WORK TO BE COMPLETED = Copy each line of the material below that includes the string "some".
----
-- ==== Sys2Proof/Laws/Ops.lean ====
section
/-!
SUPPORT. One lemma per shared operation of Machine/Ops.lean and Machine/Operands.lean that says all it can do: the byte
accesses, multi-byte reads and writes, the stack, interrupt entry and return, the reset sequence, the address functions.
-/
namespace Sys2Proof.Machine

/-! ### Byte accesses -/

theorem State.Writable.readable {s : State} {k : Access} {a : Addr} (h : s.Writable a) : s.Readable k a := by
  rw [State.Readable, show kindAt s.memMap a.toNat = _ from h]; rfl

theorem State.RamOrRom.readable {s : State} {k : Access} {a : Addr} (h : s.RamOrRom a) : s.Readable k a := by
  rcases h with h | h <;> rw [State.Readable, h] <;> rfl

theorem State.TakenByDevice.readable {s : State} {k : Access} {a : Addr} (h : s.TakenByDevice k a) : s.Readable k a := by
  obtain ⟨x, y, h, ht⟩ := h
  rw [State.Readable, h]; exact ht

theorem State.AllRam.writable {s : State} (h : s.AllRam) (a : Addr) : s.Writable a := h a

theorem State.AllRam.readable {s : State} {k : Access} (h : s.AllRam) (a : Addr) : s.Readable k a := (h.writable a).readable

/-- Of RAM and ROM a read sees what they hold. -/
theorem State.RamOrRom.seen {s : State} {a : Addr} (h : s.RamOrRom a) (k : Access) : s.seen k a = s.byteAt a := by
  rcases h with h | h <;> simp only [State.seen, h]

theorem State.Writable.seen {s : State} {a : Addr} (h : s.Writable a) (k : Access) : s.seen k a = s.byteAt a :=
  State.RamOrRom.seen (.inl h) k

/-- Of a device a read sees a free value. -/
theorem State.TakenByDevice.seen {s : State} {j : Access} {a : Addr} (h : s.TakenByDevice j a) (k : Access) :
    s.seen k a = Config.deviceByte s.deviceWrites s.draw k a := by
  obtain ⟨x, y, h, -⟩ := h
  simp only [State.seen, h]

/-- A readable address answers its byte. -/
theorem read8_of_readable {s : State} {k : Access} {a : Addr} (h : s.Readable k a) : read8 s k a = .ok (s.seen k a) := by
  simp only [State.Readable] at h
  simp only [read8, State.seen]
  generalize kindAt s.memMap a.toNat = o at h
  cases o with
  | none => cases h
  | some r => cases r with
    | ram => rfl
    | rom => rfl
    | device x y => exact if_pos h

/-- All a byte read can answer. -/
theorem read8_ok {s : State} {k : Access} {a : Addr} {v : Byte} (h : read8 s k a = .ok v) :
    s.Readable k a ∧ v = s.seen k a := by
  have r : s.Readable k a := by
    simp only [read8] at h
    simp only [State.Readable]
    generalize kindAt s.memMap a.toNat = o at h
    cases o with
    | none => cases h
    | some r => cases r with
      | ram => rfl
      | rom => rfl
      | device x y =>
        show deviceTakes k x y = true
        by_cases ht : deviceTakes k x y = true
        · exact ht
        · simp [ht] at h
  rw [read8_of_readable r] at h
  exact ⟨r, (Except.ok.inj h).symm⟩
----
COMPLETED TASK =
  | some r => cases r with
    | some r => cases r with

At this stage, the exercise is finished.